What to do with former staff accounts in Office 365: changing the password

Staff leave organisations all the time for various reasons. In the olden days IT departments would simply disable the account upon exit time, perform some content migration tasks, and that was the end of it.

These days that’s not so simple as IT doesn’t necessarily have control of the systems, and there are more systems to work with. Obviously in the world of cloud we need some form of identity management to flow through so that the former staff member’s account can be disabled in Active Directory and have that action be replicated in services such as Office 365, Salesforce, Trello, and any others that may be in use.

In this three-part blog series I’ll be covering the impacts associated with the different approaches to handling former staff accounts, and how that impacts Office 365 services.
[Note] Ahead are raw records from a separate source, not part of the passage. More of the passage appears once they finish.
-- ==== Sys2Proof/Tests/Slice0.lean ====
section
/-! SUPPORT. The model's own tests and the witnesses of its statements. Every expected result is the spec's:
30_encoding.md R120 and R108, 95_test_vectors.md V30 to V44 and P1 to P4, or the example of the rule named. All states
have the parameters called T (00_scope.md R21), and the coming samples of the counters are listed. -/

namespace Sys2Proof.Tests

open Sys2Proof.Machine

/-- Just after reset at cycle 1000 (95_test_vectors.md, start of part 3), with the growths of the coming samples. -/
def fresh (cyc rtc : List Nat) : State := State.resetAt Params.reference ⟨1000, cyc, 0⟩ ⟨0, rtc, 0⟩

/-- `fresh` with words at the port. -/
def ported (ws : List Word) (cyc rtc : List Nat) : State := { fresh cyc rtc with port := ws }

/-- In DataPhase at IDX l, entered at cycle 1000. -/
def inData (l : Nat) (cyc rtc : List Nat) : State :=
  { fresh cyc rtc with phase := .data, idx := l, clk := true, latch := l == 0 }

/-- What a next state shows; nothing for a fault or a refusal. -/
def look {α : Type} (f : State → α) : Host.Outcome State Fault Refusal → Option α
  | .next t => some (f t)
  | .fault _ => none
  | .refused _ => none

/-- The responses after a command run at `fresh`. -/
def answer (i : Instr) : Option (List Response) := look (·.responses) (exec i (fresh [] []))

/-- The refusal of an outcome. -/
def refusal : Host.Outcome State Fault Refusal → Option Refusal
  | .next _ => none
  | .fault _ => none
  | .refused r => some r

/-! ### Decoding: the fields written out from 30_encoding.md R102 to R108, and the worked words of R120 -/

theorem test_decode_drive_mid : decode [0x01#8 ++ 0#24] = .command .driveMid 1 := by decide
theorem test_decode_drive_post : decode [0x02#8 ++ 0#24] = .command .drivePost 1 := by decide
theorem test_decode_flip : decode [0x03#8 ++ 0#24] = .command .flip 1 := by decide
theorem test_decode_set :
    decode [0x04#8 ++ 1#12 ++ 0#12, 0#8 ++ 0xFF#8 ++ 0x80#8 ++ 0x40#8] = .command (.set 1 0 ⟨0xFF, 0x80, 0x40⟩) 2 := by
  decide
theorem test_decode_set_adj :
    decode [0x05#8 ++ 3#12 ++ 1#12, 0#8 ++ 0x10#8 ++ 0x20#8 ++ 0x30#8] = .command (.setAdj 3 1 ⟨0x10, 0x20, 0x30⟩) 2 := by
  decide
theorem test_decode_try_set :
    decode [0x06#8 ++ 4#12 ++ 0#12, 0x00FFFFFF#32] = .command (.trySet 4 0 ⟨0xFF, 0xFF, 0xFF⟩) 2 := by decide
theorem test_decode_try_set_adj :
    decode [0x07#8 ++ 0xFFF#12 ++ 0#12, 0x00010203#32] = .command (.trySetAdj 0xFFF 0 ⟨1, 2, 3⟩) 2 := by decide
theorem test_decode_pulse : decode [0x08#8 ++ 0#8 ++ 200#8 ++ 100#8] = .command (.pulse 200 100) 1 := by decide
theorem test_decode_pulse4 :
    decode [0x09#8 ++ 0#4 ++ 3#5 ++ 2#5 ++ 1#5 ++ 0#5, 0x00FF80C8#32, 0x01FF8064#32] =
      .command (.pulse4 0x00FF80C8 0x01FF8064 0 1 2 3) 3 := by decide
theorem test_decode_set_mask : decode [0x0A#8 ++ 0#24, 0xFFFFFC00#32] = .command (.setMask 0xFFFFFC00) 2 := by decide
theorem test_decode_delay : decode [0x0B#8 ++ 15#24] = .command (.delay 15) 1 := by decide
theorem test_decode_peek : decode [0x0C#8 ++ 1#12 ++ 0#12, 0#30 ++ 2#2] = .command (.peek 1 0 .cur) 2 := by decide
theorem test_decode_adjust : decode [0x0D#8 ++ 0xFFFFFF#24] = .command (.adjust ⟨0xFF, 0xFF, 0xFF⟩) 1 := by decide

/-- The encoder against R120's words. -/
theorem test_encode_words :
    encode (.setAdj 3 1 ⟨0x10, 0x20, 0x30⟩) = [0x05003001#32, 0x00102030#32] ∧ encode (.pulse 200 100) = [0x0800C864#32] ∧
    encode (.pulse4 0x00FF80C8 0x01FF8064 0 1 2 3) = [0x09018820#32, 0x00FF80C8#32, 0x01FF8064#32] ∧
    encode (.peek 1 0 .cur) = [0x0C001000#32, 0x00000002#32] ∧ encode (.delay 15) = [0x0B00000F#32] ∧
    encode (.setMask 0xFFFFFC00) = [0x0A000000#32, 0xFFFFFC00#32] := by decide

/-- The illegal words of V30, each with its length. -/
theorem test_illegal_words :
    decode [0x0E000000#32] = .illegal .reservedOpcode 1 ∧ decode [0x01000001#32] = .illegal .fieldNotZero 1 ∧
    decode [0x0801C864#32] = .illegal .fieldNotZero 1 ∧
    decode [0x04001000#32, 0x01FF8040#32] = .illegal .fieldNotZero 2 ∧
    decode [0x0C001000#32, 0x00000003#32] = .illegal .reservedSelector 2 ∧
    decode [0x09118820#32, 0#32, 0#32] = .illegal .fieldNotZero 3 ∧
    decode [0x0A000001#32, 0xFFFFFC00#32] = .illegal .fieldNotZero 2 ∧ decode [0x04001000#32] = .incomplete := by decide

/-- A program in the midst of which a command is illegal (P4, steps 1 to 3), and one that ends inside a command. -/
theorem test_parse_program :
    parseProgram [0x00000000#32, 0x0C001000#32, 0x00000003#32, 0x06004000#32, 0x00FFFFFF#32] =
      some [.illegal .reservedOpcode, .illegal .reservedSelector, .command (.trySet 4 0 ⟨0xFF, 0xFF, 0xFF⟩)] ∧
    parseProgram [0x03000000#32, 0x04001000#32] = none := by decide

/-- Bit 0 of a table word is the header's bit 0, and the second word's bits count on from 32. -/
theorem test_decode_table_word :
    decodeTableWord 32 0x0B00000F = some (.delay 15) ∧
    decodeTableWord 64 0x0000000204001000 = some (.set 1 0 ⟨0, 0, 2⟩) ∧
    decodeTableWord 96 0x01FF806400FF80C809018820 = some (.pulse4 0x00FF80C8 0x01FF8064 0 1 2 3) := by decide

/-! ### Well-formedness refuses (30_encoding.md R111, R119; V30) -/

theorem test_wf_set_x : Instr.wf Params.reference (.set 4 0 ⟨0, 0, 0⟩) = false := by decide
theorem test_wf_set_y : Instr.wf Params.reference (.set 0 2 ⟨0, 0, 0⟩) = false := by decide
theorem test_wf_set_adj_x : Instr.wf Params.reference (.setAdj 4 1 ⟨0, 0, 0⟩) = false := by decide
theorem test_wf_set_adj_y : Instr.wf Params.reference (.setAdj 3 2 ⟨0, 0, 0⟩) = false := by decide
theorem test_wf_peek_x : Instr.wf Params.reference (.peek 4 0 .back) = false := by decide
theorem test_wf_peek_y : Instr.wf Params.reference (.peek 0 2 .cur) = false := by decide
theorem test_wf_program : programWf Params.reference [.set 3 1 ⟨0, 0, 0⟩, .setAdj 4 0 ⟨0, 0, 0⟩] = false := by decide
/-- What is on the panel passes; so does a checked setter off it. -/
theorem test_wf_accepts : programWf Params.reference
    [.set 3 1 ⟨0, 0, 0⟩, .setAdj 0 0 ⟨0, 0, 0⟩, .trySet 4 2 ⟨0, 0, 0⟩, .peek 3 1 .tgt] = true := by decide
/-- Parameters outside the table (00_scope.md R13, R14; 93_implementation_defined.md U10) are refused. -/
theorem test_parameters_off : ¬ { Params.reference with off := [0, 1, 1, 3] }.wf := by decide
theorem test_parameters_width : ¬ { Params.reference with width := 33 }.wf := by decide
theorem test_parameters_height : ¬ { Params.reference with height := 0 }.wf := by decide
theorem test_parameters_dwell : ¬ { Params.reference with dwellData := 2 ^ 31 }.wf := by decide
theorem test_parameters_rtc : ¬ { Params.reference with rtcHz := 3 }.wf := by decide
theorem test_parameters_adj : ¬ { Params.reference with adjBlue := ⟨2, 1⟩ }.wf := by decide
theorem test_instantiate :
    State.instantiate { Params.reference with height := 4097 } ⟨0, [], 0⟩ ⟨0, [], 0⟩ = none := by decide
As mentioned earlier – in the olden days this was simpler as everything was behind the firewall so once the Active Directory account was disabled, generally everything else was disabled too.

From a communications perspective if someone emailed the former staff member their email was usually forwarded on to the manager, fellow team members, or replacement. Depending on the courtesy of the organisation they might set an auto-response on the mailbox informing senders that the recipient had left the organisation. The same would generally be done with their phone extension as well. If the organisation used Skype for Business (or its predecessors) and was federated with partners, the former staff member’s presence would display as “Presence unknown”.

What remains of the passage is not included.